Haplotypecaller terminate with ExitCode 245, but without error
Hi,
I was running Haplotypecaller using one individual's HiFi reads. To minimize the running time, the genome was separated into chromosomes for execution simultaneously. But the process will always terminate in several chromosomes, giving an exit code of 245, no any error/warning report in the log file.

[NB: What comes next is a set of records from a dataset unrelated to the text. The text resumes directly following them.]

theorem execButtonHoldGolden_keep (s : State) : OnNext (Keeps s) (execButtonHoldGolden s) := by
  refine Holds.out ?_
  unfold execButtonHoldGolden
  with_reducible refine Holds.ite ?_ ?_; with_reducible refine Holds.next ?_; exact Keeps.refl _
  with_reducible refine Holds.next ?_; with_reducible refine Keeps.step ?_ (State.an_keep ..)
  with_reducible refine Keeps.step ?_ (takePress_keep ..); with_reducible refine Keeps.same ?_
  exact Keeps.refl _

theorem execIdentifyEnd_keep (s : State) : OnNext (Keeps s) (execIdentifyEnd s) := by
  refine Holds.out ?_
  unfold execIdentifyEnd
  with_reducible refine Holds.next ?_; with_reducible refine Keeps.step ?_ (State.an_keep ..)
  exact Keeps.refl _

theorem execHeartbeat_keep (s : State) : OnNext (Keeps s) (execHeartbeat s) := by
  refine Holds.out ?_
  unfold execHeartbeat
  with_reducible refine Holds.ite ?_ ?_; with_reducible refine Holds.next ?_; exact Keeps.refl _
  with_reducible refine Holds.next ?_; with_reducible refine Keeps.step ?_ (runPresses_keep ..)
  with_reducible refine Keeps.step ?_ (State.an_keep ..); exact Keeps.refl _

theorem execFailover_keep (sram : Bool) (s : State) : OnNext (Keeps s) (execFailover sram s) := by
  refine Holds.out ?_
  unfold execFailover
  with_reducible refine Holds.ite ?_ ?_; with_reducible refine Holds.next ?_; exact Keeps.refl _; dsimp only
  with_reducible refine Holds.next ?_; with_reducible refine Keeps.step ?_ (runPresses_keep ..)
  with_reducible refine Keeps.step ?_ (failCommand_keep ..)
  with_reducible refine Keeps.step ?_ (State.an_keep ..); with_reducible refine Keeps.same ?_
  exact Keeps.refl _

theorem execNoAnoleLeft_keep (s : State) : OnNext (Keeps s) (execNoAnoleLeft s) := by
  refine Holds.out ?_
  unfold execNoAnoleLeft
  dsimp only; with_reducible refine Holds.next ?_; with_reducible refine Keeps.step ?_ (State.an_keep ..)
  with_reducible refine Keeps.same ?_; exact Keeps.refl _

theorem execMctpMessage_keep (m : MctpMsg) (s : State) : OnNext (Keeps s) (execMctpMessage m s) := by
  refine Holds.out ?_
  unfold execMctpMessage
  with_reducible refine Holds.ite ?_ ?_; with_reducible refine Holds.next ?_; exact Keeps.refl _; dsimp only
  split; with_reducible refine Holds.next ?_; with_reducible refine Keeps.same ?_; exact Keeps.refl _
  with_reducible refine Holds.next ?_; with_reducible refine Keeps.same ?_; exact Keeps.refl _
  with_reducible refine Holds.next ?_; with_reducible refine Holds.ite ?_ ?_
  with_reducible refine Keeps.same ?_; exact Keeps.refl _; exact Keeps.refl _
  with_reducible refine Holds.next ?_; with_reducible refine Holds.ite ?_ ?_
  with_reducible refine Keeps.step ?_ (State.an_keep ..); exact Keeps.refl _; exact Keeps.refl _
  with_reducible refine Holds.next ?_; with_reducible refine Holds.ite ?_ ?_
  with_reducible refine Keeps.step ?_ (State.an_keep ..); exact Keeps.refl _; exact Keeps.refl _
  with_reducible refine Holds.next ?_; with_reducible refine Holds.ite ?_ ?_
  with_reducible refine Keeps.step ?_ (State.an_keep ..); exact Keeps.refl _; exact Keeps.refl _
  with_reducible refine Holds.next ?_; with_reducible refine Holds.ite ?_ ?_
  with_reducible refine Keeps.same ?_; exact Keeps.refl _; exact Keeps.refl _
  with_reducible refine Holds.next ?_; with_reducible refine Holds.ite ?_ ?_
  with_reducible refine Keeps.step ?_ (State.an_keep ..); exact Keeps.refl _; exact Keeps.refl _
  with_reducible refine Holds.next ?_; exact Keeps.refl _

theorem execSpdmRequest_keep (port : Fin 3) (q : SpdmReq) (s : State) : OnNext (Keeps s) (execSpdmRequest port q s) := by
  refine Holds.out ?_
  unfold execSpdmRequest
  dsimp only; with_reducible refine Holds.ite ?_ ?_; with_reducible refine Holds.next ?_; exact Keeps.refl _
  split; with_reducible refine Holds.next ?_; with_reducible refine Keeps.same ?_; exact Keeps.refl _
  with_reducible refine Holds.next ?_; with_reducible refine Keeps.same ?_; exact Keeps.refl _
  with_reducible refine Holds.next ?_; with_reducible refine Keeps.same ?_
  with_reducible refine Keeps.step ?_ (State.an_keep ..); exact Keeps.refl _
  with_reducible refine Holds.next ?_; with_reducible refine Keeps.same ?_
  with_reducible refine Keeps.step ?_ (State.an_keep ..); exact Keeps.refl _
  with_reducible refine Holds.ite ?_ ?_; with_reducible refine Holds.next ?_
  with_reducible refine Keeps.same ?_; exact Keeps.refl _; with_reducible refine Holds.next ?_
  exact Keeps.refl _; with_reducible refine Holds.ite ?_ ?_; with_reducible refine Holds.next ?_
  with_reducible refine Keeps.same ?_; exact Keeps.refl _; with_reducible refine Holds.next ?_
  exact Keeps.refl _

theorem pondPolicy_keep (s : State) (p : Nat) : Keeps s (pondPolicy s p) := by
  refine Holds.out ?_
  unfold pondPolicy
  dsimp only; split; exact Keeps.refl _; with_reducible refine Holds.ite ?_ ?_
  with_reducible refine Holds.ite ?_ ?_; with_reducible refine Keeps.step ?_ (State.an_keep ..)
  with_reducible refine Keeps.same ?_; exact Keeps.refl _
  with_reducible refine Keeps.step ?_ (State.an_keep ..); exact Keeps.refl _; exact Keeps.refl _

theorem degradePolicy_keep (s : State) (t : Nat) : Keeps s (degradePolicy s t) := by
  refine Holds.out ?_
  unfold degradePolicy
  dsimp only; with_reducible refine Holds.ite ?_ ?_; split; with_reducible refine Holds.ite ?_ ?_
  with_reducible refine Holds.ite ?_ ?_; with_reducible refine Keeps.same ?_
  with_reducible refine Keeps.step ?_ (State.an_keep ..); with_reducible refine Keeps.same ?_
  exact Keeps.refl _; with_reducible refine Keeps.same ?_
  with_reducible refine Keeps.step ?_ (State.an_keep ..); with_reducible refine Keeps.same ?_
  exact Keeps.refl _; with_reducible refine Keeps.step ?_ (State.an_keep ..)
  with_reducible refine Keeps.same ?_; exact Keeps.refl _
  with_reducible refine Keeps.step ?_ (State.an_keep ..); with_reducible refine Keeps.same ?_
  exact Keeps.refl _; exact Keeps.refl _

theorem execAnoleDegrade_keep (t : Tower) (s : State) : OnNext (Keeps s) (execAnoleDegrade t s) := by
  refine Holds.out ?_
  unfold execAnoleDegrade
  with_reducible refine Holds.next ?_; with_reducible refine Holds.ite ?_ ?_
  with_reducible refine Keeps.step ?_ (degradePolicy_keep ..); exact Keeps.refl _; exact Keeps.refl _
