theorem State.blockEffect_keep (s : State) (p : Page) : OnSome (Keeps s) (State.blockEffect s p) := by
  refine Holds.out ?_
  unfold State.blockEffect
  split; with_reducible refine Holds.some ?_; with_reducible refine Keeps.step ?_ (State.blockRegs_keep ..)
  with_reducible refine Keeps.upd ?_ ?_ ?_ ?_ ?_ ?_; exact Keeps.refl _; exact PondsKeep.refl _; dsimp only
  with_reducible refine GKeep.upd ?_; exact GKeep.refl _; exact KKeep.refl _; exact CKeep.refl _
  exact QKeep.refl _; with_reducible refine Holds.some ?_
  with_reducible refine Keeps.step ?_ (State.blockRegs_keep ..)
  with_reducible refine Keeps.step ?_ (State.encAbandon_keep ..); exact Keeps.refl _; split
  with_reducible refine Holds.some ?_; with_reducible refine Keeps.step ?_ (State.pendCnt_keep ..)
  with_reducible refine Keeps.step ?_ (State.blockRegs_keep ..)
  have k := OnOk.at (drainTower_keep ..) ‹_›; refine Keeps.step ?_ k; exact Keeps.refl _; exact Holds.none
  with_reducible refine Holds.some ?_; with_reducible refine Keeps.step ?_ (State.blockRegs_keep ..)
  with_reducible refine Keeps.step ?_ (State.hopClear_keep ..); exact Keeps.refl _
  with_reducible refine Holds.some ?_; with_reducible refine Keeps.step ?_ (State.blockRegs_keep ..)
  with_reducible refine Keeps.step ?_ (State.hstClear_keep ..); exact Keeps.refl _
  refine Holds.map (gkFlush_keep ..) ?_; intro _; intro _
  with_reducible refine Keeps.step ?_ (State.blockRegs_keep ..)
  with_reducible refine Keeps.step ?_ (State.gkClear_keep ..); refine Keeps.step ?_ ‹_›; exact Keeps.refl _
  with_reducible refine Holds.some ?_; with_reducible refine Keeps.step ?_ (State.blockRegs_keep ..)
  with_reducible refine Keeps.upd ?_ ?_ ?_ ?_ ?_ ?_; exact Keeps.refl _; dsimp only
  with_reducible refine PondsKeep.upd ?_; exact PKeep.refl _; exact GKeep.refl _; exact KKeep.refl _
  exact CKeep.refl _; exact QKeep.refl _; with_reducible refine Holds.some ?_
  with_reducible refine Keeps.step ?_ (State.blockRegs_keep ..)
  with_reducible refine Keeps.upd ?_ ?_ ?_ ?_ ?_ ?_; exact Keeps.refl _; exact PondsKeep.refl _
  exact GKeep.refl _; exact KKeep.refl _; dsimp only; with_reducible refine CKeep.upd ?_; exact CKeep.refl _
  exact QKeep.refl _; with_reducible refine Holds.some ?_
  with_reducible refine Keeps.step ?_ (State.blockRegs_keep ..)
  with_reducible refine Keeps.step ?_ (State.chmReset_keep ..); exact Keeps.refl _
  with_reducible refine Holds.some ?_; with_reducible refine Keeps.step ?_ (State.blockRegs_keep ..)
  with_reducible refine Keeps.upd ?_ ?_ ?_ ?_ ?_ ?_; exact Keeps.refl _; exact PondsKeep.refl _
  exact GKeep.refl _; exact KKeep.refl _; dsimp only; with_reducible refine CKeep.upd ?_; exact CKeep.refl _
  exact QKeep.refl _; dsimp only; with_reducible refine Holds.some ?_
  with_reducible refine Keeps.step ?_ (State.sltChanged_keep ..)
  with_reducible refine Keeps.step ?_ (State.setCh_keep ..)
  with_reducible refine Keeps.step ?_ (State.blockRegs_keep ..); exact Keeps.refl _; dsimp only
  with_reducible refine Holds.some ?_; with_reducible refine Keeps.same ?_
  with_reducible refine Keeps.step ?_ (State.blockRegs_keep ..); exact Keeps.refl _; dsimp only
  with_reducible refine Holds.some ?_; with_reducible refine Keeps.same ?_
  with_reducible refine Keeps.step ?_ (State.blockRegs_keep ..); exact Keeps.refl _
  with_reducible refine Holds.some ?_; with_reducible refine Keeps.step ?_ (State.blockRegs_keep ..)
  exact Keeps.refl _; with_reducible refine Holds.some ?_
  with_reducible refine Keeps.step ?_ (State.eflClear_keep ..); exact Keeps.refl _
  with_reducible refine Holds.some ?_; with_reducible refine Keeps.step ?_ (State.blockRegs_keep ..)
  with_reducible refine Keeps.step ?_ (State.an_keep ..); exact Keeps.refl _
  with_reducible refine Holds.some ?_; dsimp only; with_reducible refine Keeps.same ?_
  with_reducible refine Keeps.step ?_ (State.blockRegs_keep ..); exact Keeps.refl _
  with_reducible refine Holds.some ?_; with_reducible refine Keeps.step ?_ (State.ldrBlock_keep ..)
  exact Keeps.refl _; with_reducible refine Holds.some ?_
  with_reducible refine Keeps.step ?_ (State.blockRegs_keep ..); exact Keeps.refl _
  with_reducible refine Holds.some ?_; with_reducible refine Keeps.step ?_ (State.blockRegs_keep ..)
  exact Keeps.refl _; with_reducible refine Holds.some ?_
  with_reducible refine Keeps.step ?_ (State.blockRegs_keep ..); exact Keeps.refl _
  with_reducible refine Holds.some ?_; with_reducible refine Keeps.step ?_ (State.blockRegs_keep ..)
  exact Keeps.refl _; with_reducible refine Holds.some ?_
  with_reducible refine Keeps.step ?_ (State.blockRegs_keep ..); exact Keeps.refl _
  with_reducible refine Holds.some ?_; with_reducible refine Keeps.step ?_ (State.blockRegs_keep ..)
  exact Keeps.refl _; with_reducible refine Holds.some ?_
  with_reducible refine Keeps.step ?_ (State.blockRegs_keep ..); exact Keeps.refl _
  with_reducible refine Holds.some ?_; with_reducible refine Keeps.step ?_ (State.blockRegs_keep ..)
  exact Keeps.refl _; with_reducible refine Holds.some ?_
  with_reducible refine Keeps.step ?_ (State.blockRegs_keep ..); exact Keeps.refl _
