-- ==== Sys2Proof/WellFormed.lean ====
section
/-! DEFINITION. Which commands the spec lets happen, as far as their operands alone decide it. A command that is not well formed
still has an outcome; statements that need its operands in range say so. -/
namespace Sys2Proof

/-- Do privilege and context tag fit an initiator ID, as far as the ID alone says (05 R107, 14 R281, R282): PRIV for PF0, Anole, the
loader, the molt engines and the scrubbers alone, with CTX 0; the function's context for PF1 to PF8 and their VFs? -/
def tagWf (src : Nat) (priv : Bool) (ctx : Nat) : Bool :=
  (priv == (src == 776 || (decide (1008 ≤ src) && decide (src < 1018)))) && (!priv || ctx == 0) &&
    (!(decide (512 ≤ src) && decide (src < 768)) || ctx == (src - 512) / 32) &&
    (!(decide (777 ≤ src) && decide (src < 785)) || ctx == src - 777)

/-- A request flit whose tag fits its initiator. -/
def HopReq.wf (r : HopReq) : Bool := tagWf r.src r.priv r.ctx

/-- A doorbell operation whose tag fits its initiator. -/
def Who.wf (w : Who) : Bool := tagWf w.src w.priv w.ctx

/-- One sample names each tower and each sensor at most once (21 R425, R432). -/
def sampleWf (pw : List PowerRep) (rd : List SensorRead) : Bool :=
  decide ((pw.map fun r => r.tower).Nodup) && decide ((rd.map fun r => (r.tower, r.sensor)).Nodup)

/-- A group index that R472 gives a group: 0 to 0xA32F. -/
def bondGroup (g : Fin 65536) : Bool := decide (g.val < 0xA330)

/-- Groups that failed a test, each a group and each once (23 R472, R479). -/
def failsWf (l : List (Tower × Fin 65536 × BitVec 68)) : Bool :=
  l.all (fun x => bondGroup x.2.1) && decide ((l.map fun x => (x.1, x.2.1)).Nodup)

/-- Boundary cells, each once (25 R509). -/
def cellsWf (l : List (Fin 192 × Bool × Bool)) : Bool := decide ((l.map Prod.fst).Nodup)

/-- Link speeds 1 to 6 and widths 1, 4, 8, 16 (18 R366, R367). -/
def linkWf (speed : Fin 8) (width : Fin 17) : Bool :=
  decide (1 ≤ speed.val) && decide (speed.val ≤ 6) && (width == 1 || width == 4 || width == 8 || width == 16)

/-- Is a command well formed? -/
def Instr.wf : Instr → Bool
  | .push _ w items _ => w.wf && decide (items.length ≤ 4)
  | .pop _ w | .popSt _ w | .status _ w | .mark _ w | .rewind _ w | .release _ w _ | .clear _ w => w.wf
  | .rd r _ | .wr r _ | .cfgRd r _ | .cfgWr r _ | .efmelOutbound r _ | .geckoMemoryRequest r _ => r.wf
  | .pondPortRequest _ _ (some r) => r.wf
  | .memWriteTlp _ _ _ bytes _ _ _ _ => decide (bytes.length ≤ 512)
  | .linkUp _ speed width => linkWf speed width
  | .sensorSample ps cs => sampleWf ps cs
  | .watchAdvance _ g | .watchDisagree _ g _ | .bondTest _ g _ => bondGroup g
  | .testDone fails | .warmRelease fails => failsWf fails
  | .extest cells | .samplePreload cells | .extestPulse cells | .extestTrain cells => cellsWf cells
  | .bypass op => decide (6 < op.toNat)
  | _ => true

end Sys2Proof
end

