-- ==== Sys2Proof/Tests/Slice0.lean ====
section
/-! SUPPORT. The model's own tests: ill-formed commands that the check refuses, for every statement a state and operands that meet the
hypotheses of its clauses, and commands whose results the spec gives. -/
namespace Sys2Proof.Tests
open Sys2Proof.Machine

set_option Elab.async false

/-- The state after reset with some register fields set. -/
def slate (l : List (Page × Fld × Nat)) : State :=
  { State.reset with b := l.foldl (fun b e => b.setFld e.1 e.2.1 e.2.2) Base.reset }

/-- What `f` reads of the state that command `c` leads to from `s`. -/
def after {α : Type} (c : Instr) (s : State) (f : State → α) : Option α :=
  match exec c s with
  | .next t => some (f t)
  | .fault _ | .refused _ => none

/-- `s` with some shadow fields set. -/
def shSet (s : State) (l : List (Page × Fld × Nat)) : State :=
  { s with b := l.foldl (fun b e => b.setShFld e.1 e.2.1 e.2.2) s.b }

/-- `s` with the state of tower `t`'s chameleon. -/
def cham1 (s : State) (t : Nat) (x : Cham) : State := { s with cham := [(t, x)] }

/-- `s` with a request outstanding. -/
def ask (s : State) (r : HopReq) (write : Bool) : State :=
  { s with hop := { s.hop with tags := [(tagKey r.src r.tag, some ⟨write, r, 0, false, false, 0, false, false, false⟩)] } }

/-- A request of Anole to an address. -/
def anoleReq (a : BitVec 48) : HopReq := ⟨1008, true, 0, 0, 5, a, 4, false, 0, 0x77, false, false⟩

/-- A flit that nothing happens to on its way. -/
def calm : Wire := ⟨false, 0, false, 0, 0, false⟩

/-- `s` with the truth tables of efts 0 to 3 of the request tap of tower 3 all ones where `v` has a bit (05 R95). -/
def reqHigh (s : State) (v : BitVec 4096) : State :=
  { s with cfg := { s.cfg with front := if v = 0 then [] else (List.range 16).map fun b => (planeKey 3 0 b, v) } }

/-- A header: a NEW image of contexts `cs` for marsh 0 of tower 3, signed with the owner's key. -/
def hdrOf (cs segs total : Nat) : ImgHdr := ⟨0, cs, true, 1, 5, segs, total, 0, [], [], [0, 0, 0, 0x1000000], none⟩

/-- Every GDDR6 controller is initialised. -/
def gdUp : List (Page × Fld × Nat) := (List.finRange 16).map fun g => (.gd g, GD.STAT_INIT_DONE, 1)

/-- `s` with one queue. -/
def que1 (s : State) (q : Nat) (x : Queue) : State := { s with que := [(q, x)] }

/-- A sender in context 5. -/
def me : Who := ⟨782, false, 5, 0, 9⟩

/-- A header, manifest and keys of zeros, with the SHA-384 of the header and of no segment table as its manifest (07 R151; FIPS 180-4). -/
def zeroImg : List Byte := List.replicate 256 0 ++ [0x98, 0x39, 0x80, 0x37, 0x32, 0x13, 0x48, 0x2D, 0xD5, 0xC9, 0xA5, 0xA4, 0x24, 0xDB, 0x89, 0x41,
  0x8E, 0x33, 0x44, 0xC4, 0x59, 0xFA, 0x31, 0xA3, 0x56, 0xE4, 0x2E, 0xAA, 0x28, 0x54, 0x4C, 0xA0,
  0x1B, 0x98, 0x39, 0xF6, 0x59, 0x3C, 0x9E, 0x5D, 0x79, 0xFD, 0x43, 0x9B, 0x5D, 0xA6, 0xEB, 0xEF] ++ List.replicate 3376 0

/-- What an evaluation failed with. -/
def failure {ε α : Type} : Except ε α → Option ε
  | .error e => some e
  | .ok _ => none
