-- ==== Sys2Proof/Laws/Tangent.lean ====
section
/-! SUPPORT. The enclosures of tan64 (spec/00_scope.md R24) enclose: pi by Machin's formula, the reduced operand, the Taylor sums of sine and
cosine, and their quotient. -/

namespace Sys2Proof.Machine

/-! ### pi -/

/-- Term i of the series of arctan(1/q). -/
noncomputable def arctanTerm (q i : Nat) : ℝ := 1 / ((2 * i + 1 : Nat) * (q : ℝ) ^ (2 * i + 1))

theorem arctanTerm_nonneg (q i : Nat) : 0 ≤ arctanTerm q i := by unfold arctanTerm; positivity

/-- Each cut term is less than 1 off. -/
theorem arctanSum_bounds (S q : Nat) (hq : 0 < q) : ∀ (n j : Nat) (acc : ℤ),
    |((arctanSum q n j (S / q ^ (2 * j + 1)) acc : ℤ) : ℝ) -
      (acc + S * ∑ i ∈ Finset.range n, (-1 : ℝ) ^ (j + i) * arctanTerm q (j + i))| ≤ n := by
  intro n
  induction n with
  | zero => intro j acc; simp [arctanSum]
  | succ n ih =>
    intro j acc
    have hdiv : S / q ^ (2 * j + 1) / (q * q) = S / q ^ (2 * (j + 1) + 1) := by
      rw [Nat.div_div_eq_div_mul]
      congr 1
      ring
    have hterm : S / q ^ (2 * j + 1) / (2 * j + 1) = S / (q ^ (2 * j + 1) * (2 * j + 1)) := Nat.div_div_eq_div_mul _ _ _
    have hd : 0 < q ^ (2 * j + 1) * (2 * j + 1) := Nat.mul_pos (Nat.pow_pos hq) (Nat.succ_pos _)
    have hdr : (0 : ℝ) < ((q ^ (2 * j + 1) * (2 * j + 1) : Nat) : ℝ) := by exact_mod_cast hd
    have hval : (S : ℝ) * arctanTerm q j = S / ((q ^ (2 * j + 1) * (2 * j + 1) : Nat) : ℝ) := by
      unfold arctanTerm
      push_cast
      rw [mul_one_div, mul_comm ((q : ℝ) ^ _)]
    have hlo : ((S / (q ^ (2 * j + 1) * (2 * j + 1)) : Nat) : ℝ) ≤ S * arctanTerm q j := by
      rw [hval]
      exact floorQuot_le
    have hhi : (S : ℝ) * arctanTerm q j ≤ (S / (q ^ (2 * j + 1) * (2 * j + 1)) : Nat) + 1 := by
      rw [hval, div_le_iff₀ hdr]
      have h1 := Nat.lt_div_mul_add (a := S) hd
      have : S ≤ (S / (q ^ (2 * j + 1) * (2 * j + 1)) + 1) * (q ^ (2 * j + 1) * (2 * j + 1)) := by
        rw [Nat.add_mul, Nat.one_mul]
        omega
      exact_mod_cast this
    rw [arctanSum, hdiv, hterm]
    set t := S / (q ^ (2 * j + 1) * (2 * j + 1))
    have hsum : ∑ i ∈ Finset.range (n + 1), (-1 : ℝ) ^ (j + i) * arctanTerm q (j + i) =
        (-1 : ℝ) ^ j * arctanTerm q j +
          ∑ i ∈ Finset.range n, (-1 : ℝ) ^ (j + 1 + i) * arctanTerm q (j + 1 + i) := by
      rw [Finset.sum_range_succ', add_comm]
      congr 1
      apply Finset.sum_congr rfl
      intro i _
      rw [show j + (i + 1) = j + 1 + i by omega]
    rw [hsum]
    have hstep : ∀ acc' : ℤ, |((acc' : ℤ) : ℝ) - (acc + S * ((-1 : ℝ) ^ j * arctanTerm q j))| ≤ 1 →
        |((arctanSum q n (j + 1) (S / q ^ (2 * (j + 1) + 1)) acc' : ℤ) : ℝ) -
          (acc + S * ((-1 : ℝ) ^ j * arctanTerm q j +
            ∑ i ∈ Finset.range n, (-1 : ℝ) ^ (j + 1 + i) * arctanTerm q (j + 1 + i)))| ≤ ((n + 1 : Nat) : ℝ) := by
      intro acc' h
      have h2 := ih (j + 1) acc'
      push_cast
      rw [abs_le] at h h2 ⊢
      constructor <;> linarith [h.1, h.2, h2.1, h2.2]
    apply hstep
    split
    · rename_i he
      rw [Even.neg_one_pow (Nat.even_iff.2 he), one_mul]
      push_cast
      rw [abs_le]
      constructor <;> linarith
    · rename_i he
      rw [Odd.neg_one_pow (Nat.odd_iff.2 (by omega)), neg_one_mul]
      push_cast
      rw [abs_le]
      constructor <;> linarith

I am using GATK/4.1.4.1, the command is:
gatk HaplotypeCaller -L ../list/h2_01.list -R ../index/$ref -I $output.bam -O gvcf/$output.01.g.vcf.gz -ERC GVCF 2>>gvcf/$output.01.gatk.error
The log file starts with
Using GATK jar /sw/bioinfo/GATK/4.1.4.1/rackham/gatk-package-4.1.4.1-local.jar
Running:
java -Dsamjdk.use_async_io_read_samtools=false -Dsamjdk.use_async_io_write_samtools=true -Dsamjdk.use_async_io_write_tribble=false -Dsamjdk
.compression_level=2 -Xms512M -Xmx5G -jar /sw/bioinfo/GATK/4.1.4.1/rackham/gatk-package-4.1.4.1-local.jar HaplotypeCaller --pcr-indel-model NON
E -L ../list/h2_01-2.list -R ../index/she_h2.fasta -I she_h2.3ddna.map-hifi.markdup.bam -O gvcf/she_h2.3ddna.map-hifi.01-2.g.vcf.gz -ERC GVCF
23:21:12.908 INFO NativeLibraryLoader - Loading libgkl_compression.so from jar:file:/sw/bioinfo/GATK/4.1.4.1/rackham/gatk-package-4.1.4.1-loca
l.jar!/com/intel/gkl/native/libgkl_compression.so
May 14, 2023 11:21:13 PM shaded.cloud_nio.com.google.auth.oauth2.ComputeEngineCredentials runningOnComputeEngine
INFO: Failed to detect whether we are running on Google Compute Engine.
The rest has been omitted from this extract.